Un anticorpo monoclonale chiamato denosumab offre nuove speranze contro l’osteoporosi. Ne dà notizia il “New England journal of Medicine“, pubblicando il risultato di un trial su più di 500 donne in menopausa con una densità ossea bassa, che sono state trattate per un anno con l’anticorpo o con uno dei bisfosfonati più usati, l’alendronato. La somministrazione del monoclonale è avvenuta, tramite iniezione sottocute, una volta ogni tre o sei mesi, mentre quella del bifosfonato settimanalmente.

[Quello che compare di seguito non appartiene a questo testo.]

-- ==== Sys2Proof/Machine/ScaleOut.lean ====
section
/-!
DEFINITION. The scale-out unit (R341, R342): SCALEOUT_STAGE_TRANSMIT_KEY, SCALEOUT_STAGE_RECEIVE_KEY, SCALEOUT_FRAME_RECEIVE,
SCALEOUT_RETRANSMIT, SCALEOUT_UNDELIVERABLE, SCALEOUT_ACKNOWLEDGEMENT, SCALEOUT_PORT_HELD, SCALEOUT_PORT_STATE_CHANGE.
-/

namespace Sys2Proof.Machine

def State.setPort (s : State) (p : Nat) (q : Port) : State := s.setFabric (s.fabric.setPort p q)

/-- The record of a port that has changed `ESTATE`. -/
def State.portEvent (s : State) (p : Nat) : State :=
  let q := s.fabric.port p
  s.post srcMgmt none 0x11 (payload [(8, 1, p), (9, 1, q.estate.toNat), (16, 8, q.epn.toNat)])

/-! ## Frames -/

/-- A kept frame goes once more, through the port whose turn it is, with the next packet number of that port (R341). -/
def Fabric.resend (x : Fabric) (e : EthFrame) : Fabric :=
  let l := (x.portsTo (BitVec.ofNat 5 e.pkg)).filter x.portSends
  let k := fget 0 x.turns e.pkg
  match l[k % l.length]? with
  | none => x
  | some p =>
    { x.setPort p { x.port p with epn := (x.port p).epn + 1 } with turns := fset 0 x.turns e.pkg (k + 1) }

def Fabric.frame? (x : Fabric) (pkg : Nat) (seq : BitVec 32) : Option EthFrame := x.frames.find? (fun e => e.pkg == pkg && e.seq == seq)
def Fabric.dropFrame (x : Fabric) (pkg : Nat) (seq : BitVec 32) : Fabric :=
  { x with frames := x.frames.filter (fun e => !(e.pkg == pkg && e.seq == seq)) }

/-- SCALEOUT_RETRANSMIT: a frame that has been sent and not acknowledged for `ERETRY` is sent again. -/
def execScaleoutRetransmit (pkg : Nat) (seq : BitVec 32) (s : State) : Host.Outcome State Fault Refusal :=
  match s.fabric.frame? pkg seq with
  | some e => .next (s.setFabric (s.fabric.resend e))
  | none => .next s

/-- SCALEOUT_ACKNOWLEDGEMENT. -/
def execScaleoutAcknowledgement (pkg : Nat) (seq : BitVec 32) (s : State) : Host.Outcome State Fault Refusal :=
  .next (s.setFabric (s.fabric.dropFrame pkg seq))

/-- SCALEOUT_UNDELIVERABLE: a frame unacknowledged for `ELIMIT` after its first transmission is a remote error of kind 6 for
every context that has a message in it. -/
def execScaleoutUndeliverable (pkg : Nat) (seq : BitVec 32) (s : State) : Host.Outcome State Fault Refusal :=
  match s.fabric.frame? pkg seq with
  | none => .next s
  | some e => .next (e.msgs.foldl State.unreachable (s.setFabric (s.fabric.dropFrame pkg seq)))

/-- SCALEOUT_FRAME_RECEIVE: the next frame of a package's sequence is delivered, its messages in order; any other is a duplicate, or comes
again. -/
def execScaleoutFrameReceive (pkg : Nat) (seq : BitVec 32) (msgs : List RMsg) (s : State) : Host.Outcome State Fault Refusal :=
  if fget 0 s.fabric.rxseq pkg ≠ seq then .next s
  else
    let s1 := (msgs.filter (fun m => m.eth && m.srcPkg.toNat == pkg && m.dstPkg == s.fabric.pkgnum)).foldl State.arrive s
    .next (s1.setFabric { s1.fabric with rxseq := fset 0 s1.fabric.rxseq pkg (seq + 1) })

/-! ## Ports and keys -/

/-- A port that is up or held takes up its staged transmit key: packet numbers restart, and a held port goes on. -/
def Port.takeKey (q : Port) : Port :=
  match q.txkey with
  | some _ => if q.estate = 2 ∨ q.estate = 3 then { q with txkey := none, epn := 0, estate := 2 } else q
  | none => q

/-- Puts a port into a new state, with its record if `ESTATE` has changed; what waited goes out, or ends its contexts. -/
def State.changePort (s : State) (p : Nat) (q : Port) : State :=
  let s1 := s.setFabric (s.fabric.setPort p q)
  (if q.estate = (s.fabric.port p).estate then s1 else s1.portEvent p).pump

/-- A key for a port is read from host memory; a failed read stages nothing and sets `EKERR`. -/
def State.stagePortKey (s : State) (p : Nat) (addr : Word) (tx : Bool) : State :=
  let q := { s.fabric.port p with ekaddr := addr }
  match s.hostRead (64 * (addr.toNat / 64)) 32 with
  | none => s.setPort p { q with ekerr := true }
  | some k =>
    if tx then s.changePort p ({ q with ekerr := false, txkey := some k }).takeKey
    else s.setPort p { q with ekerr := false, rxkey := some k }

def execScaleoutStageTransmitKey (p : Nat) (addr : Word) (s : State) : Host.Outcome State Fault Refusal :=
  .next (if p < 4 then s.stagePortKey p addr true else s)
def execScaleoutStageReceiveKey (p : Nat) (addr : Word) (s : State) : Host.Outcome State Fault Refusal :=
  .next (if p < 4 then s.stagePortKey p addr false else s)

/-- SCALEOUT_PORT_HELD: the packet number would reach `EPNLIM`, and no transmit key is staged. -/
def execScaleoutPortHeld (p : Nat) (s : State) : Host.Outcome State Fault Refusal :=
  let q := s.fabric.port p
  .next (if q.estate = 2 ∧ q.epnlim.toNat ≤ q.epn.toNat ∧ q.txkey.isNone then s.changePort p { q with estate := 3 } else s)

/-- SCALEOUT_PORT_STATE_CHANGE: the link of a port goes down, trains or comes up. A held port stays held while its link is up. -/
def execScaleoutPortStateChange (p : Nat) (st : BitVec 3) (s : State) : Host.Outcome State Fault Refusal :=
  let q := s.fabric.port p
  .next (if p < 4 ∧ st.toNat ≤ 2 ∧ ¬(st = 2 ∧ q.estate = 3) then s.changePort p ({ q with estate := st }).takeKey else s)

end Sys2Proof.Machine
end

Alla fine la densità ossea dell’anca è risultata, rispettivamente, aumentata dell’1,9, del 3,6 o del 2,1 per cento, quella della colonna lombare del 3, del 6,7 e del 4,6 per cento e quella del polso o del radio (osso del braccio) dello
0,4, dell’1,3, mentre con il bisfosfonato è diminuita dello 0,5 per cento. Insomma il denosumab ha mostrato un’efficacia paragonabile a quella dell’alendronato. Con la differenza che richiede solo una somministrazione trimestrale o semestrale e non comporta le difficoltà digestive tipiche dei bisfosfonati.
Ciò potrebbe migliorare l’adesione alla terapia, molto bassa nel caso dei bisfosfonati (in media tre donne su quattro abbandonano la cura entro un anno). L’azienda produttrice (Amgen) ha già annunciato di voler procedere con le sperimentazioni di fase III, anche perché l’anticorpo per ora non ha mostrato effetti collaterali significativi.